ATR spectra for ligands and metal complexes were obtained within the spectral range of 4000–600 cm⁻¹ using Thermo Scientific NICOLET iS10 spectrometer. Spectral data were processed with OMNIC software.

2.6. Fluorometric analysis

Emission spectra for ligands and metal complexes were obtained in methanol on a Thermo Scientific Lumina spectrophotometer. A 150 W xenon lamp was used as the excitation source. Spectral data were processed with Luminous software.

2.7. Melting point determination

Melting points were manually determined in open capillaries.

2.8. Synthesis

In order to synthesize metal complexes, [PtCl₂(DMSO)₂] precursor was prepared as the starting material using K₂[PtCl₄] according to a known procedure.⁴²

2.8.1. N(SO₂(2-nap))dpa ligand.
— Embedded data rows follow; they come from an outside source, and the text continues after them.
-- ==== Sys2Proof/Machine/Ports.lean ====
section
/-! DEFINITION. The output ports, each a function of the state at the start of the step
(10_state.md rule R18). -/

namespace Sys2Proof.Machine

/-- The output ports (10_state.md rule R18). -/
structure Outputs where
  busy     : Bool
  done     : Bool
  pxRe     : Bool
  pxAddr   : PixAddr
  outValid : Bool
  outData  : Byte
  deriving DecidableEq, Repr

/-- The port `px_addr`, `{tyi, row, txi, col}` in every phase (10_state.md rule R18). -/
def State.pxAddrPort (s : State) : PixAddr :=
  pxAddrOf (posTyi s.pos) (posTxi s.pos) (posRow s.pos) (posCol s.pos)

/-- The port `out_data`, `acc[plane]` in every phase (10_state.md rule R18). -/
def State.outDataPort (s : State) : Byte := s.acc (posPlane s.pos)

/-- All output ports (10_state.md rule R18). -/
def State.outputs (s : State) : Outputs :=
  { busy := s.busy, done := s.done, pxRe := s.phase == .shift, pxAddr := s.pxAddrPort
    outValid := s.phase == .emit, outData := s.outDataPort }

end Sys2Proof.Machine
end

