-- ==== Sys2Proof/Tests/Slice0.lean ====
section
/-! SUPPORT. Tests. Expected results come from 95_test_vectors.md, the examples of the rules, or hand
calculation from them; each names its source. At the end, for every statement with hypotheses, a state
or operands that meet them. -/

namespace Sys2Proof.Tests

open Sys2Proof Sys2Proof.Machine

/-- A state in the notation of 95_test_vectors.md, `(phase, pos, (acc[0], acc[1]), done)`. -/
def st (phase : Phase) (pos : Pos) (a0 a1 : Byte) (done : Bool) : State :=
  { State.reset with phase := phase, pos := pos, acc0 := a0, acc1 := a1, done := done }

/-- The input sample of one step. -/
def inp (rst start outReady : Bool) : Inputs :=
  { rst := rst, start := start, outReady := outReady, hostWrites := [] }

/-- One step of a state under one sample. -/
def stepWith (i : Inputs) (s : State) : Option State :=
  match step { s with inputs := [i] } with
  | .next t => some t
  | _ => none

/-- The five items and the history. -/
structure Block where
  phase  : Phase
  pos    : Pos
  acc0   : Byte
  acc1   : Byte
  done   : Bool
  stream : List Byte
  deriving DecidableEq, Repr

/-- The five items and the history of a state. -/
def five (s : State) : Block :=
  { phase := s.phase, pos := s.pos, acc0 := s.acc0, acc1 := s.acc1, done := s.done
    stream := s.stream }

/-- One operation by itself. -/
def after (i : Instr) (s : State) : Option State :=
  match exec i s with
  | .next t => some t
  | _ => none

/-! ## Well-formedness -/

/-- 30_encoding.md rule R57: ADVANCE is not selected with `idx = 0xFFF`. -/
theorem test_wellFormed_refuses_advance_all_ones : (Instr.advance 15 15 1 7).wellFormed = false := by
  decide

theorem test_wellFormed_takes_advance : (Instr.advance 15 15 1 6).wellFormed = true := by decide

/-- 30_encoding.md rule R58: `ph = 11` names no phase. -/
theorem test_wellFormed_refuses_phase_three : ControlWord.wellFormed 0x18000 = false := by decide

theorem test_decode_rejects_phase_three : decodeTableWord 24 0x18000 = none := by decide

/-! ## Decoding: words written out from the encoding strings of opcode_table.json -/

theorem test_decode_reset : decodeTableWord 24 0b10000000000000000000 = some .reset := by decide

theorem test_decode_idle : decodeTableWord 24 0b00100000000000000000 = some .idle := by decide

theorem test_decode_start : decodeTableWord 24 0b01100000000000000000 = some .start := by decide

/-- `pos = 0x1ABD` (41_pixel_buffer_reader.md rule R90), tyi 3, txi 5, plane 0, row 7, col 5; `start` and
`out_ready` are not examined. -/
theorem test_decode_shift :
    decodeTableWord 24 0b01101001101010111101 = some (.shift 3 5 0 7 5) := by decide

/-- `idx = 0x00F`: tile (0, 0), pass 1, row 7 (43_tile_serializer.md rule R113). -/
theorem test_decode_emit : decodeTableWord 24 0b00110000000001111000 = some (.emit 0 0 1 7) := by
  decide

theorem test_decode_stall : decodeTableWord 24 0b00010000000001000000 = some (.stall 1) := by decide

theorem test_decodeAs_pxaddr :
    decodeAs .pxaddr 0b00001001101010111101 = .ok (.pxaddr 3 5 7 5) := rfl

theorem test_decodeAs_pxread :
    decodeAs .pxread 0b00001001101011111101 = .ok (.pxread 3 5 7 5) := rfl

theorem test_components_shift : components 0b00001001101010111101 =
    [.pxaddr 3 5 7 5, .pxread 3 5 7 5, .bitx, .pack] := by decide

theorem test_components_emit : components 0b00110000000001111000 =
    [.sel 1, .xfer 0 0 1 7, .clear, .advance 0 0 1 7] := by decide

/-- FINISH takes precedence over ADVANCE (30_encoding.md rule R58). -/
theorem test_components_finish : components 0b00110111111111111000 =
    [.sel 1, .xfer 15 15 1 7, .clear, .finish] := by decide

theorem test_components_stall : components 0b00010000000001000000 = [.sel 1] := by decide

/-! ## The step operations (95_test_vectors.md part B8 and the examples of the rules) -/

theorem test_reset_wins : (stepWith (inp true true true) (st .shift 0x0123 0x01 0x02 false)).map five =
    some ⟨.idle, 0, 0, 0, false, []⟩ := by decide

/-- 40_bitplane_encoder.md rule R71's example: the offered byte is dropped. -/
theorem test_reset_drops_byte :
    (stepWith (inp true false true) (st .emit 0x0008 0xFF 0x00 false)).map five =
      some ⟨.idle, 0, 0, 0, false, []⟩ := by decide

theorem test_idle_keeps_done : (stepWith (inp false false true) (st .idle 0 0 0 true)).map five =
    some ⟨.idle, 0, 0, 0, true, []⟩ := by decide

theorem test_start_clears_done : (stepWith (inp false true false) (st .idle 0 0 0 true)).map five =
    some ⟨.shift, 0, 0, 0, false, []⟩ := by decide

/-- `PIX[3, 0] = 3`; `start` is ignored. -/
theorem test_shift : (stepWith (inp false true true)
      { st .shift 0x0003 0x02 0x01 false with pix := [(3, 3)] }).map five =
    some ⟨.shift, 0x0004, 0x05, 0x03, false, []⟩ := by decide

/-- `PIX[7, 0] = 3`, `col = 7`. -/
theorem test_shift_last_column : (stepWith (inp false false false)
      { st .shift 0x0007 0x2A 0x19 false with pix := [(7, 3)] }).map five =
    some ⟨.emit, 0x0000, 0x55, 0x33, false, []⟩ := by decide

theorem test_stall : (stepWith (inp false false false) (st .emit 0x0000 0x55 0x33 false)).map five =
    some ⟨.emit, 0x0000, 0x55, 0x33, false, []⟩ := by decide

theorem test_emit_advances : (stepWith (inp false false true)
      (st .emit 0x0040 0x55 0x33 false)).map five =
    some ⟨.shift, 0x0048, 0, 0, false, [0x33]⟩ := by decide

theorem test_emit_finishes : (stepWith (inp false true true)
      (st .emit 0x7FF8 0xAA 0x99 false)).map five =
    some ⟨.idle, 0, 0, 0, true, [0x99]⟩ := by decide

/-! ## The component operations (95_test_vectors.md parts B1 to B5) -/

theorem test_pxaddr : (after (.pxaddr 3 5 7 5) State.reset).map (·.nets.addr) = some 0x0FAD := by
  decide

theorem test_pxaddr_largest : (after (.pxaddr 15 15 7 7) State.reset).map (·.nets.addr) =
    some 0x3FFF := by decide

/-- 41_pixel_buffer_reader.md rule R91's example, `PIX[45, 31] = 0x07`. -/
theorem test_pxread : (after (.pxread 3 5 7 5) { State.reset with pix := [(0x0FAD, 0x07)] }).map
    (fun t => (t.nets.re, t.nets.addr, t.nets.pixel)) = some (true, 0x0FAD, 0x07) := by decide

theorem test_bitx : (after .bitx { State.reset with nets.pixel := 0xFE }).map
    (fun t => (t.nets.b0, t.nets.b1)) = some (0, 1) := by decide

theorem test_bitx_masks : [0x00, 0x01, 0x02, 0x03, 0x04, 0x05, 0x06, 0x07].map bitsOf =
    [(0, 0), (1, 0), (0, 1), (1, 1), (0, 0), (1, 0), (0, 1), (1, 1)] := by decide

theorem test_pack : (after .pack { st .shift 0 0x55 0x80 false with nets.b0 := 1 }).map
    (fun t => (t.acc0, t.acc1)) = some (0xAB, 0x00) := by decide

theorem test_clear : (after .clear (st .emit 0 0xAA 0x0F false)).map
    (fun t => (t.acc0, t.acc1)) = some (0, 0) := by decide

theorem test_sel : (after (.sel 1) (st .emit 0 0x55 0x33 false)).map (·.nets.byte) =
    some 0x33 := by decide

/-- 43_tile_serializer.md rule R111's example, byte 7. -/
theorem test_xfer : (after (.xfer 0 0 0 7) { State.reset with nets.byte := 0xAA }).map
    (fun t => (t.stream, t.nets.taken)) = some ([0xAA], some (7, 0xAA)) := by decide

/-- 43_tile_serializer.md rule R113's examples: `0x00F` to `0x010` and `0x0FF` to `0x100`. -/
theorem test_advance : (after (.advance 0 0 1 7) State.reset).map (fun t => (t.phase, t.pos)) =
    some (.shift, 0x0080) := by decide

theorem test_advance_tile_row : (after (.advance 0 15 1 7) State.reset).map (·.pos) =
    some 0x0800 := by decide

theorem test_finish : (after .finish (st .emit 0x7FF8 0 0x99 false)).map five =
    some ⟨.idle, 0, 0, 0x99, true, []⟩ := by decide

/-! ## Memory, ports, placement -/

theorem test_write_removes_unwritten_value :
    Memory.write [(3, 1), (5, 2)] 3 0 = [(5, 2)] := by decide
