-- ==== Sys2Proof/Machine/Devices.lean ====
section
/-! DEFINITION. The display, keypad and timer instructions (43_devices.md R103 to R110). -/

namespace Sys2Proof.Machine

/-- CLS: one call, and the pc (R103). -/
def execCls (s : State) : StepResult := .next s.afterClear.advance

/-- DRW Vx,Vy,N: the read is checked before the Display Sink is called; its answer is written to `VF` (R104). -/
def execDrw (x y n : Nibble) (s : State) : StepResult :=
  match s.memRead s.idxAddr n.toNat with
  | .error e => raise e
  | .ok rows =>
    .next ((s.afterDraw (s.spriteColumn x) (s.spriteRow y) rows).setV regF
      (flagByte (s.drawAnswer (s.spriteColumn x) (s.spriteRow y) rows))).advance

/-- SKP Vx (R105). -/
def execSkp (x : Nibble) (s : State) : StepResult :=
  .next ((s.afterPressed (s.getV x)).skipIf (s.pressedAnswer (s.getV x)))

/-- SKNP Vx (R106). -/
def execSknp (x : Nibble) (s : State) : StepResult :=
  .next ((s.afterPressed (s.getV x)).skipIf (!s.pressedAnswer (s.getV x)))

/-- LD Vx,DT (R107). -/
def execLdVxDt (x : Nibble) (s : State) : StepResult := .next (s.setV x s.dt).advance

/-- LD Vx,K: waits; the pc is held until `resume_with_key` (R108, C5). -/
def execLdVxK (x : Nibble) (s : State) : StepResult := .next (s.setBlk (.awaitingKey x))

/-- LD DT,Vx (R109). -/
def execLdDtVx (x : Nibble) (s : State) : StepResult := .next (s.setDt (s.getV x)).advance

/-- LD ST,Vx (R110). -/
def execLdStVx (x : Nibble) (s : State) : StepResult := .next (s.setSt (s.getV x)).advance

end Sys2Proof.Machine
end

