-- ==== Sys2Proof/Machine/Transactions.lean ====
section
/-! DEFINITION. The host's transactions (60_exceptions.md R129): the timers, the resumption, the ROM Loader, the soft reset, and
one function that runs any of them, so that rules about the whole machine can be stated over them all. -/

namespace Sys2Proof.Machine

/-- One below, but never below zero (R130). -/
def decTimer (b : Byte) : Byte := if b = 0 then 0 else b - 1

/-- `tick_timers()` (R130). -/
def State.tickTimers (s : State) : State := (s.setDt (decTimer s.dt)).setSt (decTimer s.st)

/-- `resume_with_key(k)` (R114); ignored while `Running` (R115, D11). -/
def State.resumeWithKey (s : State) (k : Nibble) : State :=
  match s.blk with
  | .awaitingKey r => ((s.setV r (k.setWidth 8)).setPc (s.pc + 2)).setBlk .running
  | .running => s

/-- The bytes in memory from the load address (R143). -/
def State.placeRom (s : State) (bs : List Byte) : State := s.setMem (s.mem.writeBytes Config.loadAddr bs)

/-- `load_rom(bytes)` (R143): none when the sequence would pass the end of memory, and then nothing is written (R144, D25). -/
def State.loadRom (s : State) (bs : List Byte) : Option State :=
  if Config.loadAddr + bs.length ≤ Config.memSize then some (s.placeRom bs) else none

/-- What a host does before a run, in its order: construct, then load (R146); none when the ROM is rejected. -/
def State.boot (shiftUsesVy : Bool) (rom : List Byte) : Option State := (State.construct shiftUsesVy).loadRom rom

/-- `soft_reset()` (R145): registers, `I`, `PC`, `STACK` and `BLK`; `MEM`, `DT`, `ST` and `SHIFT_USES_VY` stay (D13). -/
def State.softReset (s : State) : State :=
  { s with v := Vector.replicate 16 0, idx := 0, pc := 0x200, stack := [], blk := .running }

/-- The transactions on a machine that exists (R129; `construct` makes one). -/
inductive Transaction where
  | loadRom (bytes : List Byte)
  | step
  | tickTimers
  | resumeWithKey (key : Nibble)
  | softReset
  deriving DecidableEq, Repr

/-- What a transaction answers the host (R117, R129, R143, R144). -/
inductive Answer where
  /-- `Ok`, and the answer of the transactions that return nothing -/
  | ok
  /-- the ROM was accepted -/
  | accepted
  /-- the ROM was rejected -/
  | rejected
  /-- `step` raised an error -/
  | error (e : Fault)
  /-- `step` met an instruction the model has no meaning for; no instruction of this model is one -/
  | refused (r : Refusal)
  deriving DecidableEq, Repr

/-- One transaction: the state it leaves and its answer. A step that raises leaves the state as it was (R18, R125); so does a
rejected load (R144). -/
def State.transact (s : State) : Transaction → State × Answer
  | .loadRom bs =>
    match s.loadRom bs with
    | some t => (t, .accepted)
    | none => (s, .rejected)
  | .step =>
    match Sys2Proof.Machine.step s with
    | .next t => (t, .ok)
    | .fault e => (s, .error e)
    | .refused r => (s, .refused r)
  | .tickTimers => (s.tickTimers, .ok)
  | .resumeWithKey k => (s.resumeWithKey k, .ok)
  | .softReset => (s.softReset, .ok)

/-- A sequence of transactions, in the host's order (R45, R129). -/
def State.transactAll (s : State) : List Transaction → State
  | [] => s
  | τ :: τs => (s.transact τ).1.transactAll τs

end Sys2Proof.Machine
end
A solution of 2-naphthalene sulfonyl chloride (2.5 mmol, 0.572 g) was added to a solution of N(H)dpa (5 mmol, 0.92 ml) according to a known procedure to obtain N(SO₂(2-nap))dpa ligand.⁴³ Brownish yellow colour, plate like crystals suitable for X-ray diffraction were obtained (0.662 g, 68%). ¹H NMR, UV-vis and FTIR data were matched with previously reported data. Melting point: 80.5 °C.

2.8.2. [PtCl₂(N(SO₂(2-nap))dpa)] complex. A solution of N(SO₂(2-nap))dpa (0.1 mmol, 0.039 g) in 10 ml of ethanol was added to a solution of [PtCl₂(DMSO)₂] (0.1 mmol, 0.042 g) in 10 ml of ethanol at room temperature. The reaction mixture was stirred at 50 °C for 12 hours. Then the resultant precipitate was filtered using a filter paper. The precipitate was taken to dryness. White color powder was obtained (0.059 g, 90%). UV-vis (MeOH) [λ_max (nm) (ε M⁻¹ cm⁻¹)]: 228, 269; FT-IR (ATR) (cm⁻¹): 3052 (ν(C–H)), 1336 (ν(C–N)), 890 (ν(S–N)). ¹H NMR signals (ppm) in DMSO-d₆ are 9.27 (d, 2H, H6/6′), 8.74 (s, 1H), 8.24 (t, 1H), 8.12 (d, 1H), 8.03 (d, 1H), 7.96 (t, 2H, H4/4′), 7.79–7.75 (m, 2H), 7.74 (d, 2H, H3/3′), 7.52 (t, 2H, H5/5′), 6.06 (d, endo-H), 5.33 (d, exo-H). Crystals suitable for single crystal X-ray diffraction were grown by mixing two solutions, each containing 12.5 mM ligand and platinum precursor in acetonitrile. Melting point > 360 °C.

2.8.3. N(SO₂(1-nap))dpa ligand. A solution of 1-naphthalene sulfonyl chloride (2.5 mmol, 0.572 g) was added to a solution of N(H)dpa (5 mmol, 0.92 ml) according to a known procedure to obtain N(SO₂(2-nap))dpa ligand as a brown coloured oil (0.681 g, 70%).^{43 1}H NMR, UV-vis and FTIR data matched with previously reported data.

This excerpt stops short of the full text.